Task directions:
Print the lines that run from the line with "inputs := ins" to the line with "(fun l => !l.wf) = true := by decide", keeping both end lines, exactly as they appear in the entries below, and nothing else.

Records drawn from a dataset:
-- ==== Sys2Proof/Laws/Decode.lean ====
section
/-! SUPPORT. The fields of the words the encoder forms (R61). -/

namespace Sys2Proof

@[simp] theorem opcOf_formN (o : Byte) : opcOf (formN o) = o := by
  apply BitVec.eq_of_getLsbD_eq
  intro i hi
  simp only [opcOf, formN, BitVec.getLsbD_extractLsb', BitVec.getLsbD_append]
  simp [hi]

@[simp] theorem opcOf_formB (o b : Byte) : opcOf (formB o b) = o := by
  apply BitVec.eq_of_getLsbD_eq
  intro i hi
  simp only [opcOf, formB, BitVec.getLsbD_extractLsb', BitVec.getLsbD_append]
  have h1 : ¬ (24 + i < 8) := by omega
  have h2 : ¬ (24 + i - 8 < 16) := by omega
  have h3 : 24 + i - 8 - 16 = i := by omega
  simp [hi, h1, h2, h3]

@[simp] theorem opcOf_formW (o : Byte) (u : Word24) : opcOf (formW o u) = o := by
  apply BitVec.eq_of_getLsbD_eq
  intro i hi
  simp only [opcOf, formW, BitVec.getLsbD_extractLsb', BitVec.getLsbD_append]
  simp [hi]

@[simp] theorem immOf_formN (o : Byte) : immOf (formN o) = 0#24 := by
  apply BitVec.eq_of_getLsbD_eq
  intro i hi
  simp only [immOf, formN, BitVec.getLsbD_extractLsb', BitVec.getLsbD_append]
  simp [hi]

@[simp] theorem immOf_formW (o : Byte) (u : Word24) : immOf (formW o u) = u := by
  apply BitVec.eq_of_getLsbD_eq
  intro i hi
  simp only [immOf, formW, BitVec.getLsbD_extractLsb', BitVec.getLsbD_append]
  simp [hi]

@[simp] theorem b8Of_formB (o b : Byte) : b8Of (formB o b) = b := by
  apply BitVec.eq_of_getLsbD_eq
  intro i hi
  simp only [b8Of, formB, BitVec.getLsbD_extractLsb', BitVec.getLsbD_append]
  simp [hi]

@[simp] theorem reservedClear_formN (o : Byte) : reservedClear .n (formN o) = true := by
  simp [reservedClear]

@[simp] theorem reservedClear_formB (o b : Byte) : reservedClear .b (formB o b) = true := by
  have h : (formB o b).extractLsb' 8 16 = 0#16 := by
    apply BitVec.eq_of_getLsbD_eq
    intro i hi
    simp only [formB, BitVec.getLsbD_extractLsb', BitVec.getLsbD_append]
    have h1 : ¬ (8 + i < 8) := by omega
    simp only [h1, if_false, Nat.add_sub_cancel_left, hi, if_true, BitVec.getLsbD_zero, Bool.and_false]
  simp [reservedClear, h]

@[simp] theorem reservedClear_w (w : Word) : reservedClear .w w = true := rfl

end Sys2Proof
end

--

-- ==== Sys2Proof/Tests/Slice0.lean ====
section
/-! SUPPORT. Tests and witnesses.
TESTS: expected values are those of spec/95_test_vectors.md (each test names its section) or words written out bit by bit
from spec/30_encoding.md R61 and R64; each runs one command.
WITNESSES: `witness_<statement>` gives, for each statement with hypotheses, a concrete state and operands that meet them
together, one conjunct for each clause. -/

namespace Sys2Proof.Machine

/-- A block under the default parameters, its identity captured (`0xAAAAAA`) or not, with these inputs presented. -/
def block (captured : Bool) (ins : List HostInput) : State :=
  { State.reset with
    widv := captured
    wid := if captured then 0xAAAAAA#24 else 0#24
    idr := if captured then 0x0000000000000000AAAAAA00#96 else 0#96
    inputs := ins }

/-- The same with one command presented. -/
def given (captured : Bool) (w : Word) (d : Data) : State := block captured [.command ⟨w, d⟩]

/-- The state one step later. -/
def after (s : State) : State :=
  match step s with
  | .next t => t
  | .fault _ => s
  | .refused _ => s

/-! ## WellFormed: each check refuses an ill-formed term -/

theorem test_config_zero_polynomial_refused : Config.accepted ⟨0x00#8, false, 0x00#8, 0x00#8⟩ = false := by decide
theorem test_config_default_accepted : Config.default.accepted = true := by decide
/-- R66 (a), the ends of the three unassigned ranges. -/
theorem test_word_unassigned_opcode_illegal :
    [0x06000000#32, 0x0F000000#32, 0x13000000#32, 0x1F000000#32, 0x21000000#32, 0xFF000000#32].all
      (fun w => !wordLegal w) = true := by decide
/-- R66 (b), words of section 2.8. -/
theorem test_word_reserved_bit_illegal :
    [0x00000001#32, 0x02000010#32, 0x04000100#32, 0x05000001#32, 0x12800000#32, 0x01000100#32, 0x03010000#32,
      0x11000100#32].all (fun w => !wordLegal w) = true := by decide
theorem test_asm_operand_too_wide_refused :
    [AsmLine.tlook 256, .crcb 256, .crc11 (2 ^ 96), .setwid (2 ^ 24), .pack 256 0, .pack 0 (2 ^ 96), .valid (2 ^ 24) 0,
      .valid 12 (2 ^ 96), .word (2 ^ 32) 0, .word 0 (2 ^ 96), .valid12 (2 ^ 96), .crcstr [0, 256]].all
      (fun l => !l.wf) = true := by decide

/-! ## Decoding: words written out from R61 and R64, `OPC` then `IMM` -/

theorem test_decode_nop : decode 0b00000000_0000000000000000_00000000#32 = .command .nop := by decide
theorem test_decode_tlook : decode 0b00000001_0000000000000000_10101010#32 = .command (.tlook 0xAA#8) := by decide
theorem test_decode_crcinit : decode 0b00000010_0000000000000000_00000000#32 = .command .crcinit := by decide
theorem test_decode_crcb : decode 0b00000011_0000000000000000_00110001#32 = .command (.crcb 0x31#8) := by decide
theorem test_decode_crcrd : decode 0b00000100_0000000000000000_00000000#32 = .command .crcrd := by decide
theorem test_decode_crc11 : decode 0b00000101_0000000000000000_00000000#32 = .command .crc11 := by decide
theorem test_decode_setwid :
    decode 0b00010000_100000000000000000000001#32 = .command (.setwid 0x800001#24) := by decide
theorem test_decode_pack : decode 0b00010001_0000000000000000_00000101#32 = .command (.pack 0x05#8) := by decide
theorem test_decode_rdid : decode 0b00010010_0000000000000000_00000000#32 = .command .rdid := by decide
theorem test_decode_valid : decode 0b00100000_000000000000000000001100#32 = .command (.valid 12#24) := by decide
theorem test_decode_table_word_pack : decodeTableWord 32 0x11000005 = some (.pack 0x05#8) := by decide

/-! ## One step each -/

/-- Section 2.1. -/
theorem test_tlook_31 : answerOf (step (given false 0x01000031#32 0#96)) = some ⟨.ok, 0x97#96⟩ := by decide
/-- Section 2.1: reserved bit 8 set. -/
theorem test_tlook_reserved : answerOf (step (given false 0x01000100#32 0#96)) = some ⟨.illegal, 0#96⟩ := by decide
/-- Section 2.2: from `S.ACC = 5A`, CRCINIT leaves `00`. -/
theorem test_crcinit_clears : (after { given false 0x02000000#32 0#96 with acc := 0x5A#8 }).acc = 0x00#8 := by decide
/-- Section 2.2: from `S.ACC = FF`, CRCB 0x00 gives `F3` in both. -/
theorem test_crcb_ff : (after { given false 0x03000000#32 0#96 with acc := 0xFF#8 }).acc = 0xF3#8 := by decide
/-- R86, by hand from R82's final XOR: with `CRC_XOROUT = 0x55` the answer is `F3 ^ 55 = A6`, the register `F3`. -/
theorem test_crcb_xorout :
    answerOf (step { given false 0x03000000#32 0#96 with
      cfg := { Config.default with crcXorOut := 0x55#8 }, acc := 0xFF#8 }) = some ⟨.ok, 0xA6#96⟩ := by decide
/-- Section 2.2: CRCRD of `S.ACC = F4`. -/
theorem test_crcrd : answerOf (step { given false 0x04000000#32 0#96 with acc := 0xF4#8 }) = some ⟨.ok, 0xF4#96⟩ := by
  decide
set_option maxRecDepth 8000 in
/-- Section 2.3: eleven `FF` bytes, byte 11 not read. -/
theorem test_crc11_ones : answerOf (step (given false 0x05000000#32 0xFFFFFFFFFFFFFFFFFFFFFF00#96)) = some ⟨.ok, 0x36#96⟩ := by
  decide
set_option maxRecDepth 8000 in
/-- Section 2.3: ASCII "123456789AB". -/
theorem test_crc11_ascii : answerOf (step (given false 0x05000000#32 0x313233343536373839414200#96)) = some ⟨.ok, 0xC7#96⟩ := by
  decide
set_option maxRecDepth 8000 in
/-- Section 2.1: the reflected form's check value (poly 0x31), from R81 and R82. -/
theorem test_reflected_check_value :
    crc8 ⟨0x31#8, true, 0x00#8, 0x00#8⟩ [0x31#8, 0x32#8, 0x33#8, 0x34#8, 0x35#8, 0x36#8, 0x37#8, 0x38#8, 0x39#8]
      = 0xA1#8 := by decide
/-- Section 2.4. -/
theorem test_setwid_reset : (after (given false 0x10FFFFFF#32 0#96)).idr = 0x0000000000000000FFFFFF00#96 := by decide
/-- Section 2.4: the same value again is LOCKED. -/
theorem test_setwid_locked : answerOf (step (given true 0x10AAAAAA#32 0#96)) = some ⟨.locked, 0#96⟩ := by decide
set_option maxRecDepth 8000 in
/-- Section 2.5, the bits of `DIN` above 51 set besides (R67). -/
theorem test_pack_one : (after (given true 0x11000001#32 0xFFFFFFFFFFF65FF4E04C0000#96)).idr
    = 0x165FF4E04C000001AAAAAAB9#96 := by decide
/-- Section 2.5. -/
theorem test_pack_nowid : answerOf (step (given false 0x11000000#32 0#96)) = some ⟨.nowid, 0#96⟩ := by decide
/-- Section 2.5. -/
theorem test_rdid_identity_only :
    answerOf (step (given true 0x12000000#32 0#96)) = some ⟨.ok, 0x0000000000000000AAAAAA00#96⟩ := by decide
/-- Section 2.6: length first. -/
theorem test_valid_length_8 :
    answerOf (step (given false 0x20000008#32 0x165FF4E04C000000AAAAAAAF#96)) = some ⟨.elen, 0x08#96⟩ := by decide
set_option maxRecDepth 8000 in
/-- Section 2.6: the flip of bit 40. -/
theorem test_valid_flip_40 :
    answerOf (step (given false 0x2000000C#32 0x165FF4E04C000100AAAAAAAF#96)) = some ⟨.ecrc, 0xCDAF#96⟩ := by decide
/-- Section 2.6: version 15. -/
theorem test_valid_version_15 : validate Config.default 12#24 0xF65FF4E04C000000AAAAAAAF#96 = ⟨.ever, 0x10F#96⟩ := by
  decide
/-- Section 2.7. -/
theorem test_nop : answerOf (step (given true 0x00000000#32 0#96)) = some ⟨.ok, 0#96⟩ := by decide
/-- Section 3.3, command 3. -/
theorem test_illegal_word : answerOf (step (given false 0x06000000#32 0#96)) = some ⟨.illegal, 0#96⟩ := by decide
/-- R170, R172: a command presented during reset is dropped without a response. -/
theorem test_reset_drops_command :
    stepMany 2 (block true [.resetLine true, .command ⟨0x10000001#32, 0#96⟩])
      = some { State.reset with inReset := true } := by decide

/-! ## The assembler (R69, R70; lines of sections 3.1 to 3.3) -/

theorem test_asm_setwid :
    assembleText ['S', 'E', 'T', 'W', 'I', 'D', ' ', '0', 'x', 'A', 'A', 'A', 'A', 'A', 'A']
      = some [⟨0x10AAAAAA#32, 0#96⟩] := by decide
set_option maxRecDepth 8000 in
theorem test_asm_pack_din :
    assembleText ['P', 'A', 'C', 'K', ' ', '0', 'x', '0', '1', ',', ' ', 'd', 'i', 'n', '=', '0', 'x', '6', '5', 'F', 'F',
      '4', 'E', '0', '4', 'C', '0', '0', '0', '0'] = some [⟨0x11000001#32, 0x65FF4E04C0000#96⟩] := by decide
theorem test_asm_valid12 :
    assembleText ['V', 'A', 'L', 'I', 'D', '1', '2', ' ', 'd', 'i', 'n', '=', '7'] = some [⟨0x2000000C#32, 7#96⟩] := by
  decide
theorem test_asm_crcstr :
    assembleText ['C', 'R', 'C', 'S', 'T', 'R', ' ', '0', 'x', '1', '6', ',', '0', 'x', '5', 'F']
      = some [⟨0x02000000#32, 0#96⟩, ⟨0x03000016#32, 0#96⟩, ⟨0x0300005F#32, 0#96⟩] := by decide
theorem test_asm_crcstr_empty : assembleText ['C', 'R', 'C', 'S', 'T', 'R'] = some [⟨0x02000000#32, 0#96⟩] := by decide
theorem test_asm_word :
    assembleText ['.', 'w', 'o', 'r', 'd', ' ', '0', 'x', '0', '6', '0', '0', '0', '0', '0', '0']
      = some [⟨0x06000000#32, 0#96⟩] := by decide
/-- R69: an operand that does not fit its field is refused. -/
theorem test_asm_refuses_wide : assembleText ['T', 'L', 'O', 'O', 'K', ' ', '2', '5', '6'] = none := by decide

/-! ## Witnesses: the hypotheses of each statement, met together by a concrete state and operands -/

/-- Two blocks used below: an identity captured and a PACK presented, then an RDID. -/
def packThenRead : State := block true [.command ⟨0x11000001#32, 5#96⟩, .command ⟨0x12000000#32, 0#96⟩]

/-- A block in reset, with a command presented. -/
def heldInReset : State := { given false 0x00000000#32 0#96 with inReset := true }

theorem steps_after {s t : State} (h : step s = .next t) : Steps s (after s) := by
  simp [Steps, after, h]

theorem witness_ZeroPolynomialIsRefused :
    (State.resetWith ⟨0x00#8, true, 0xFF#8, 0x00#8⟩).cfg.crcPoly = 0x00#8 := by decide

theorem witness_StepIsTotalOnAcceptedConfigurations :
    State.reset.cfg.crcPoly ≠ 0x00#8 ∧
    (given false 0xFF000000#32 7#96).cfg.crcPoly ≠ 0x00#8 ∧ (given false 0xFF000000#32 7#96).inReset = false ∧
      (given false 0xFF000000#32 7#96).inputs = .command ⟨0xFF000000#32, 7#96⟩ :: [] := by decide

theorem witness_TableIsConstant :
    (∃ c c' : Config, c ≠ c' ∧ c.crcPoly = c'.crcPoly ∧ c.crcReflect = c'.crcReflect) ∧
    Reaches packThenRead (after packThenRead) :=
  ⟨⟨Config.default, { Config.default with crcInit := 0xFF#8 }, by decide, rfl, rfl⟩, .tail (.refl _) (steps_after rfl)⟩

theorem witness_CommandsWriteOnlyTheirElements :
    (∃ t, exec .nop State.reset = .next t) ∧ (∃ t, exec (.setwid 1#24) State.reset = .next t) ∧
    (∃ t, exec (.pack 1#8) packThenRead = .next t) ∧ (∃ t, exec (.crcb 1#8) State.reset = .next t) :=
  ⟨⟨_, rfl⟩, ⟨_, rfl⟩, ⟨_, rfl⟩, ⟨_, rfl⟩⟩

Answer to this problem:
    inputs := ins }

/-- The same with one command presented. -/
def given (captured : Bool) (w : Word) (d : Data) : State := block captured [.command ⟨w, d⟩]

/-- The state one step later. -/
def after (s : State) : State :=
  match step s with
  | .next t => t
  | .fault _ => s
  | .refused _ => s

/-! ## WellFormed: each check refuses an ill-formed term -/

theorem test_config_zero_polynomial_refused : Config.accepted ⟨0x00#8, false, 0x00#8, 0x00#8⟩ = false := by decide
theorem test_config_default_accepted : Config.default.accepted = true := by decide
/-- R66 (a), the ends of the three unassigned ranges. -/
theorem test_word_unassigned_opcode_illegal :
    [0x06000000#32, 0x0F000000#32, 0x13000000#32, 0x1F000000#32, 0x21000000#32, 0xFF000000#32].all
      (fun w => !wordLegal w) = true := by decide
/-- R66 (b), words of section 2.8. -/
theorem test_word_reserved_bit_illegal :
    [0x00000001#32, 0x02000010#32, 0x04000100#32, 0x05000001#32, 0x12800000#32, 0x01000100#32, 0x03010000#32,
      0x11000100#32].all (fun w => !wordLegal w) = true := by decide
theorem test_asm_operand_too_wide_refused :
    [AsmLine.tlook 256, .crcb 256, .crc11 (2 ^ 96), .setwid (2 ^ 24), .pack 256 0, .pack 0 (2 ^ 96), .valid (2 ^ 24) 0,
      .valid 12 (2 ^ 96), .word (2 ^ 32) 0, .word 0 (2 ^ 96), .valid12 (2 ^ 96), .crcstr [0, 256]].all
      (fun l => !l.wf) = true := by decide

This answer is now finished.